Online travel deals firm Travelzoo is being linked with a possible sale.
The list of potential buyers could include Amazon and Google, which bought travel technology company ITA Software last year, Reuters reported.
The New York-based company has a market value of more than $336 million. Having initially refused to say anything the firm eventually said it does not validate any claims of interest in it as it attracts constant speculation.
Travelzoo’s move comes after it received takeover interest from private equity firms and trade buyers, sources told the news agency.
The unnamed sources said online travel website ODIGEO, which is owned by AXA Private Equity and Permira, could also be a likely buyer.
Shares of Travelzoo were up almost 30% in early dealings on the New York Stock Exchange on Wednesday, trading close to $27.
Travelzoo’s more than 24 million subscribers in North America, Europe and Asia-Pacific, and its depressed stock price, could prove to be an attractive proposition for buyers.

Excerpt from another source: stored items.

theorem witness_SystemCall :
    (let k := placed tenant (.svc 0 5); goes k (.svc 0 5) 1 = true ∧ k.branch = none ∧ k.sys.mode = false)
    ∧ (let k := placed runCore (.sret 0); goes k (.sret 0) 1 = true ∧ k.branch = none ∧ k.sys.mode = true) := by decide +kernel
theorem witness_MachineCheckReturn :
    (let k := placed runCore (.mret 0); goes k (.mret 0) 1 = true ∧ k.branch = none ∧ k.sys.mode = true)
    ∧ (let k := placed tenant (.mret 0); goes k (.mret 0) 1 = true ∧ k.branch = none ∧ k.sys.mode = false)
    ∧ (let k := placed inSlot (.mret 0); goes k (.mret 0) 1 = true ∧ k.branch ≠ none) := by decide +kernel

/-- A core whose X set says that a DSU instruction is to be re-issued: MVS of 4 words, stopped, or delivered. -/
def redoing (st : BitVec 4) (busy : Bool) : Core :=
  placed { runCore with
    sys := { runCore.sys with x := { runCore.sys.x with xrs := true } }
    dk := { runCore.dk with sa := 0x10, sc := 4, da := 0x20, tl := { Tally.zero with st := st } }
    longs := if busy then [⟨.dsu, .dsu 0 false 0 true false none, 0, none, none, none⟩] else [] } (.xret 0)
/-- A body of 16 instructions that do nothing, after a REPB at 0. -/
def repeating : Core :=
  { placed runCore (.repbi 0 3 15) with iram := (placed runCore (.repbi 0 3 15)).iram.write 2 (List.replicate 16 0x0001) }
/-- A body; an X set without a re-issue, and the three with one. -/
theorem witness_RepeatAndExceptionReturn :
    (goes repeating (.repbi 0 3 15) 2 = true ∧ repeating.branch = none ∧ Body (upWith repeating) 0 repeating 16 17#32 18#32 repeating)
    ∧ (let k := placed runCore (.xret 0); goes k (.xret 0) 1 = true ∧ k.branch = none ∧ k.sys.mode = true ∧ k.sys.x.xrs = false)
    ∧ (goes (redoing 1 true) (.xret 0) 1 = true ∧ (redoing 1 true).sys.x.xrs = true ∧ (redoing 1 true).dsuBusy = true)
    ∧ (goes (redoing 0 false) (.xret 0) 1 = true ∧ (redoing 0 false).dsuBusy = false ∧ (redoing 0 false).dk.tl.st ≠ 1#4)
    ∧ (goes (redoing 1 false) (.xret 0) 1 = true ∧ (redoing 1 false).dsuBusy = false ∧ (redoing 1 false).dk.tl.st = 1#4
      ∧ dsuProg ((upWith (redoing 1 false)).quire (coreQuire 0)).image 0 false = some (.unit .mvs)
      ∧ (DsuProg.unit .mvs).check (redoing 1 false) = none) := by
  unfold Body; decide +kernel
theorem witness_StatusWrites :
    (let k := placed runCore (.setms 0 1); goes k (.setms 0 1) 1 = true ∧ k.sys.mode = true)
    ∧ (let k := placed tenant (.setms 0 4)
       goes k (.setms 0 4) 1 = true ∧ k.branch = none ∧ k.sys.mode = false ∧ PrivilegedAt 0 1 (.setms 0 4))
    ∧ (let k := placed tenant (.dswap 0 1 2 3)
       goes k (.dswap 0 1 2 3) 2 = true ∧ k.branch = none ∧ PrivilegedAt 0 2 (.dswap 0 1 2 3)) :=
  ⟨by decide +kernel, ⟨by decide +kernel, rfl, rfl, rfl, rfl⟩, by decide +kernel, rfl, rfl, rfl⟩

/-! #### Ports -/

theorem witness_PortsHoldWhatIsWritten : runCore.inBody = false := by decide +kernel
/-- A core with source 9 pending and the timer's, and a message in its mailbox. -/
def interrupted : Core := { runCore with irq := { runCore.irq with ipnd := 0x200, tpnd := true, tlvl := 5, mbx := [7], men := true } }
theorem witness_ClaimHighestSource :
    (let k := placed runCore (.iclaim 0 .imm 1)
     goes k (.iclaim 0 .imm 1) 3 = true ∧ k.sys.mode = true ∧ pendingSrcs (upWith k) 0 = [])
    ∧ (let k := placed interrupted (.iclaim 0 .imm 1)
       goes k (.iclaim 0 .imm 1) 3 = true ∧ k.sys.mode = true ∧ Highest (pendingSrcs (upWith k) 0) ⟨64, 5⟩) := by
  unfold Highest; decide +kernel
/-- A core with n messages in its mailbox. -/
def mailed (n : Nat) : Core := { runCore with irq := { runCore.irq with mbx := List.replicate n 7 } }
theorem witness_Mailbox :
    (let k := (upWith (mailed 15)).core 0; k.irq.mbx.length < 16 ∧ k.ctl.cks = false ∧ k.ctl.iso = false)
    ∧ 16 ≤ ((upWith (mailed 16)).core 0).irq.mbx.length
    ∧ (let k := placed (mailed 1) (.mbxData 0 .imm 1); goes k (.mbxData 0 .imm 1) 3 = true ∧ k.sys.mode = true ∧ k.irq.mbx = 7 :: [])
    ∧ runCore.irq.mbx = [] := by decide +kernel

/-- An L register that a long op owns; a device port; a full mesh queue; a port that Tenant mode may not read or write. -/
theorem witness_InAndOut :
    (∀ i ∈ [Instr.inp 0 (.imm 0x80) 1, .outp 0 (.imm 0x80) 1], let k := placed runCore i
      goes k i (portLen (.imm 0x80)) = true ∧ PortOpen k 0x80 false ∧ PortOpen k 0x80 true ∧ lPort 0x80 = some 0
      ∧ k.l[(0 : LRegId)].poisoned = false)
    ∧ (let k := placed (waiting false) (.inp 0 (.imm 0x85) 1); goes k (.inp 0 (.imm 0x85) 1) 3 = true ∧ k.portBusy 0x85 = true)
    ∧ (∀ i ∈ [Instr.inp 0 (.imm 0x40) 1, .outp 0 (.imm 0x40) 1], let k := placed tenant i
      goes k i 3 = true ∧ k.sys.mode = false ∧ tenantNoRead 0x40 = true ∧ tenantNoWrite 0x40 = true)
    ∧ (∀ i ∈ [Instr.inp 0 (.reg 1) 3, .outp 0 (.reg 1) 2], let k := placed (withBase runCore 0x700000) i
      goes k i (portLen (.reg 1)) = true ∧ k.sys.mode = true ∧ 0x10000 ≤ (portOf k (.reg 1)).toNat ∧ k.lBusy 3 = false ∧ k.outq.length < 8)
    ∧ 8 ≤ { runCore with outq := List.replicate 8 ⟨0x700000, 1, 0, ⟨0, 0⟩⟩ : Core }.outq.length
    ∧ (let k := placed (called 3 0x7C06) (.outRsd 0 .imm 1)
       goes k (.outRsd 0 .imm 1) 3 = true ∧ k.rs.length ≤ 16 ∧ 0x7C00 + 2 * k.rs.length ≤ k.rsp.toNat) := by
  unfold PortOpen; decide +kernel

/-! #### Translation -/

/-- A core with one entry in each TLB, locked or not. -/
def cachedTlb (locked : Bool) : Core :=
  { runCore with dtlb := [{ entry9 with locked := locked }], itlb := [{ entry9 with mt := 0, locked := locked }], g := runCore.g.set 1 0x9000 }
/-- The device with core 0 waiting for an SKEY of a frame, with WK and WU set. -/
def keying (frame : BitVec 24) : State :=
  upWith { runCore with longs := [⟨.l 2, .skey frame 0x3FF, 1, some ⟨0, 0⟩, none, none⟩] }
theorem witness_TranslationAndKeys :
    (∀ i ∈ [Instr.tlbiv 0 1 2, .tlbit 0 2, .tlbia 0, .tlbiaF 0, .tlblk 0 1, .tlblkI 0 1, .tlbul 0 1, .tlbulI 0 1, .skey 0 2 1 2],
        goes (placed runCore i) i 2 = true ∧ ∀ l, goes (placed (cachedTlb l) i) i 2 = true)
    ∧ (∀ l, tlbFind (cachedTlb l).dtlb (cachedTlb l).cxt.tag (vpnOf 0x9000) = some { entry9 with locked := l }
        ∧ tlbFind (cachedTlb l).itlb (cachedTlb l).cxt.tag (vpnOf 0x9000) = some { entry9 with mt := 0, locked := l })
    ∧ ((cachedTlb false).dtlb.filter (·.locked)).length < 8 ∧ 8 ≤ ((List.replicate 8 { entry9 with locked := true }).filter (·.locked)).length
    ∧ (BitVec.ofNat 40 ((withBase runCore 0x7FFF).gr 1).toNat).toNat < 0x8000
    ∧ (BitVec.ofNat 40 (((withBase runCore 0x1FFF).gr 1).toNat % 2 ^ 32)).toNat < 0x2000
    ∧ runCore.lBusy 2 = false
    ∧ (∃ o, ((keying 0x800010).core 0).long? (.l 2) = some o ∧ o.op = .skey 0x800010 0x3FF ∧ o.res = none)
    ∧ (keying 0x800010).spineRuns = true ∧ keyedFrame (keying 0x800010).part 0x800010 = true ∧ (keying 0x800010).keyMark.get (0x800010 / 8) = 0#1
    ∧ keyedFrame (keying 0).part 0xFFFFFF = false :=
  ⟨by decide +kernel, by decide +kernel, by decide +kernel, by decide +kernel, by decide +kernel, by decide +kernel, by decide +kernel,
    ⟨_, rfl, rfl, rfl⟩, by decide +kernel⟩

/-! #### Decimal, strings, floating point -/

/-- A fixed-decimal accumulator with these digits. -/
def fixedOf (neg : Bool) (dig : BitVec 136) : Acc := { Acc.zero with sign := neg, dig := dig }
/-- A core with −125 in A0, 37 in A1, and 3 in G1. -/
def withDecimals : Core :=
  { runCore with a := (runCore.a.set 0 (fixedOf true 0x125)).set 1 (fixedOf false 0x37), g := runCore.g.set 1 3 }
theorem witness_DecimalSums :
    (∀ i ∈ [Instr.dadd 0 2 0 1, .dsub 0 2 0 1, .dcmp 0 0 1, .daddc 0 true 2 0 1, .dsubc 0 false 2 0 1], goes (placed withDecimals i) i 2 = true)
    ∧ ReadsFixed withDecimals 0 true 125 ∧ ReadsFixed withDecimals 1 false 37
    ∧ ReadsFixed withDecimals 2 false 0 ∧ Free withDecimals [0, 1, 2] := by
  unfold ReadsFixed Free; decide +kernel
theorem witness_DecimalProductsAndShifts :
    (∀ i ∈ [Instr.dmul 0 4 0 1, .ddiv 0 4 0 1, .dmul 0 3 0 1, .dshl 0 4 0 1, .dshr 0 5 4 0 1], goes (placed withDecimals i) i 2 = true)
    ∧ (3 : AReg).val % 2 = 1 ∧ (4 : AReg).val % 2 = 0 ∧ (37 ≠ 0 ∧ ReadsFixed withDecimals 1 false 37)
    ∧ ReadsFixed withDecimals 2 false 0 ∧ Free withDecimals [0, 1, 4, nextAcc 4] ∧ (0 : BitVec 3) ≠ 7#3
    ∧ (withDecimals.gr 2).toNat % 256 = 0 ∧ 1 ≤ (withDecimals.gr 1).toNat % 256 := by
  unfold ReadsFixed Free; decide +kernel

/-- A core with the field +125,000,000 of R123 at 0x100 and −7 at 0x4100, in G1 and G2 their addresses, and −125 in A0. -/
def withFields : Core :=
  { withDecimals with
    g := (runCore.g.set 1 0x100).set 2 0x4100
    loc := (runCore.loc.write 0x100 [0x0000, 0x0012, 0x5000, 0x000C]).write 0x4100 [0x0000, 0x0000, 0x0000, 0x007D] }
theorem witness_DecimalFieldsAndConversions :
    (∀ i ∈ [Instr.dld 0 4 1 0 3, .dst 0 0 1 0 3], goes (placed withFields i) i 3 = true)
    ∧ (∀ i ∈ [Instr.dcvb 0 true 3 0, .dcvd 0 false 4 1, .dmac 0 false false true 5 1 2], goes (placed withFields i) i 2 = true)
    ∧ Free withFields [0] ∧ MayTouch withFields 0x100 4 ∧ MayTouch withFields 0x4100 4 ∧ CleanLocal withFields 0x100 4
    ∧ CleanLocal withFields 0x4100 4 ∧ IsDecField (localWords withFields 0x100 4) false 125000000
    ∧ IsDecField (localWords withFields 0x4100 4) true 7 ∧ ReadsFixed withFields 0 true 125 := by
  unfold Free MayTouch CleanLocal IsDecField ReadsFixed; decide +kernel

/-- A core with a deckle group: n units from sa to da. -/
def decked (sa da : BitVec 15) (n : BitVec 32) : Core := { runCore with dk := { runCore.dk with sa := sa, da := da, sc := n, dc := n } }
/-- A core with a DSU instruction under way. -/
def stringing (stop : Bool) : Core :=
  { decked 0x100 0x200 4 with longs := [⟨.dsu, .dsu 4 true 0x10 true stop none, 0, none, none, none⟩] }
theorem witness_StringInstructions :
    (let k := placed (decked 0x7FFC 0x10 4) (.mvs 0); goes k (.mvs 0) 1 = true ∧ k.dsuBusy = false ∧ dsuCheck k .mvs = none)
    ∧ (let k := placed (decked 0x7FFD 0x10 4) (.mvs 0); goes k (.mvs 0) 1 = true ∧ dsuCheck k .mvs = some (0x03, 0x8000))
    ∧ (let k := placed (stringing false) (.scsN 0); goes k (.scsN 0) 1 = true ∧ k.dsuBusy = true)
    ∧ (∃ o, ((upWith (stringing true)).core 0).long? .dsu = some o ∧ o.op = .dsu 4 true 0x10 true true none) ∧ dsuOpOf 4 = some .scs
    ∧ (stringing true).ctl.cks = false :=
  ⟨by decide +kernel, by decide +kernel, by decide +kernel, ⟨_, rfl, rfl⟩, rfl, rfl⟩
/-- Apart, overlapping upward, one word above, and empty. -/
theorem witness_MoveAndCompareStrings_move :
    (∀ a b n j, (decked a b n).locBad.get j = 0#1) ∧ (∀ a b n, (decked a b n).dk.dc = (decked a b n).dk.sc)
    ∧ (∀ x, x = (0x100#15, 0x200#15, 4#32) ∨ x = (0x104, 0x100, 8) ∨ x = (0x100, 0x101, 5) ∨ x = (0x7FFF, 0, 0) →
      let k := decked x.1 x.2.1 x.2.2; let n := k.dk.sc.toNat; let sa := k.dk.sa.toNat; let da := k.dk.da.toNat
      sa + n ≤ 0x8000 ∧ da + n ≤ 0x8000 ∧ n ≤ 8 ∧ (da ≤ sa ∨ sa + n ≤ da ∨ da = sa + 1)) := by
  refine ⟨fun a b n j => rfl, fun a b n => rfl, ?_⟩
  rintro x (rfl | rfl | rfl | rfl) <;> decide +kernel
/-- Two ranges that agree in units 0 and 1 and differ at unit 2. -/
theorem witness_MoveAndCompareStrings_compare :
    let k := { decked 0x100 0x200 4 with loc := (Core.reset.loc.write 0x100 [1, 2, 3, 4]).write 0x200 [1, 2, 9, 4] }
    k.loc.get 0x100 = k.loc.get 0x200 ∧ k.loc.get 0x101 = k.loc.get 0x201 ∧ k.loc.get 0x102 ≠ k.loc.get 0x202 := by decide +kernel

theorem witness_Binary64 :
    (∀ x ∈ floats, goes (placed runCore x.1) x.1 x.2 = true) ∧ runCore.lBusy 0 = false ∧ BVal.qnan ≠ .snan ∧ (0 : Nat) < 1 :=
  ⟨floats_go, by decide +kernel, by decide, by decide⟩
/-- The decimal128 accumulator 125 with an exponent. -/
def longOf (e : BitVec 16) : Acc := { Acc.zero with tag := 1, dig := 0x125, exp := e }
/-- −125 and 37 as they read as decimal128; an area of 8 words; the least and the greatest exponent. -/
theorem witness_Decimal128_sources :
    (∀ i ∈ [Instr.dqadd 0 2 0 1, .dqmul 0 2 0 1, .dqquant 0 2 0 1, .dqfix 0 2 0], goes (placed withDecimals i) i 2 = true)
    ∧ Free withDecimals [0, 1, 2]
    ∧ (withDecimals.ac 0).dval = some (.fin true 125 0) ∧ (withDecimals.ac 1).dval = some (.fin false 37 0) := by
  unfold Free; decide +kernel
theorem witness_Decimal128_memory :
    (∀ i ∈ [Instr.dqld 0 1 1, .dqst 0 0 1], goes (placed withFields i) i 2 = true) ∧ MayTouch withFields 0x100 8 ∧ CleanLocal withFields 0x100 8
    ∧ (withFields.ac 0).dval ≠ none := by unfold MayTouch CleanLocal; decide +kernel
theorem witness_Decimal128_encoding :
    (longOf 0).tag = 1#7 ∧ bcdOk 34 (longOf 0).dig.toNat = true
    ∧ (longOf 0xE7E0).exp.toInt = -6176 ∧ (longOf 0x17DF).exp.toInt = 6111 := by
  refine ⟨rfl, by decide +kernel, ?_, ?_⟩ <;> simp [longOf, BitVec.toInt]

/-! #### The Vat, postings and deliveries: the records of the worked example of spec/08_vat_records_posting.md -/

/-- Entries for the pages of records A and B. -/
def entryA : TlbEntry := { entry9 with vpn := 0x100000, frame := 0x800020, key := 0, fill := 1 }
def entryB : TlbEntry := { entry9 with vpn := 0x100011, frame := 0x800031, key := 0, fill := 2 }
/-- The words of the first descriptor. -/
def desc1 : List W16 :=
  [0x0000, 0x0001, 0x0000, 0x0400, 0x0000, 0x0001, 0x0001, 0x1C40, 0x0000, 0x0000, 0x0025, 0x000C, 0x0000, 0x0000, 0x00A1, 0x0F33,
   0x0C08, 0x0010, 0x0018, 0x0000]
/-- The core that posts, with the descriptor at 0x600. -/
def poster : Core := { runCore with dtlb := [entryA, entryB], g := runCore.g.set 4 0x600, loc := runCore.loc.write 0x600 desc1 }
/-- The lines of the balances, as the posting reads them once it has locked them. -/
def lineOfA : List W16 := List.replicate 8 0 ++ [0, 0, 0x0120, 0x000C, 0, 0, 0x0050, 0x000D] ++ List.replicate 16 0
def lineOfB : List W16 := List.replicate 16 0 ++ [0, 0, 0x0007, 0x530C] ++ List.replicate 12 0
/-- The posting, at a phase. -/
def posted (ph : PostPhase) : Posting :=
  let lines : List W16 × List W16 := match ph with | .issued => ([], []) | .lockedLo => (lineOfA, []) | _ => (lineOfA, lineOfB)
  { id := 0, core := 0, l := 2, paA := 0x800020408, paB := 0x800031C50, limit := 0x80002040C, n := 4, od := false, jc := 0
    amt := [0, 0, 0x0025, 0x000C], pid := [0, 0, 0x00A1, 0x0F33], ridA := 0x40001020, ridB := 0x400018E2, krr := 0xFFFFFFFF
    mode := true, psf := false, zsk := false, stamp := 5, entry := some ⟨0, 0⟩, phase := ph, wsLo := lines.1, wsHi := lines.2
    bad := false, newA := [], newB := [] }
/-- The device with the records in the Vat and that posting in flight. -/
def booked (ph : PostPhase) (locks : List (Nat × Nat)) : State :=
  { upWith { poster with longs := [⟨.l 2, .post 0, 5, none, none, none⟩] } with
    phys := ((State.reset.phys.write 0x800020408 [0, 0, 0x0120, 0x000C]).write 0x80002040C [0, 0, 0x0050, 0x000D]).write 0x800031C50
      [0, 0, 0x0007, 0x530C]
    jnl := { Journal.reset with pen := true, next := 0x317A40, repl := 0x317A3F, hbm := 0x317A3F, host := 0x317A3F, dur := 0x317A3F }
    posts := [posted ph], nextPost := 1, locks := locks }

Dan Kurnos, a research analyst at The Benchmark Company, was quoted as saying: “Travelzoo comes with a built in subscriber base and you are getting a business that is probably growing 10% to 15% even in challenging economic times.
“It makes sense for them to be acquired by somebody, especially given the success that Groupon has had with getaways.”
Travelzoo recently entered the local deals market, allowing subscribers to purchase vouchers from local businesses such as spas, hotels and restaurants, and putting it in direct competition with online coupon websites such as Groupon.
The company is controlled by Ralph Bartel, who founded Travelzoo in 1998 and serves as a director with a 53.3% ownership. His brother Holger Bartel is chairman.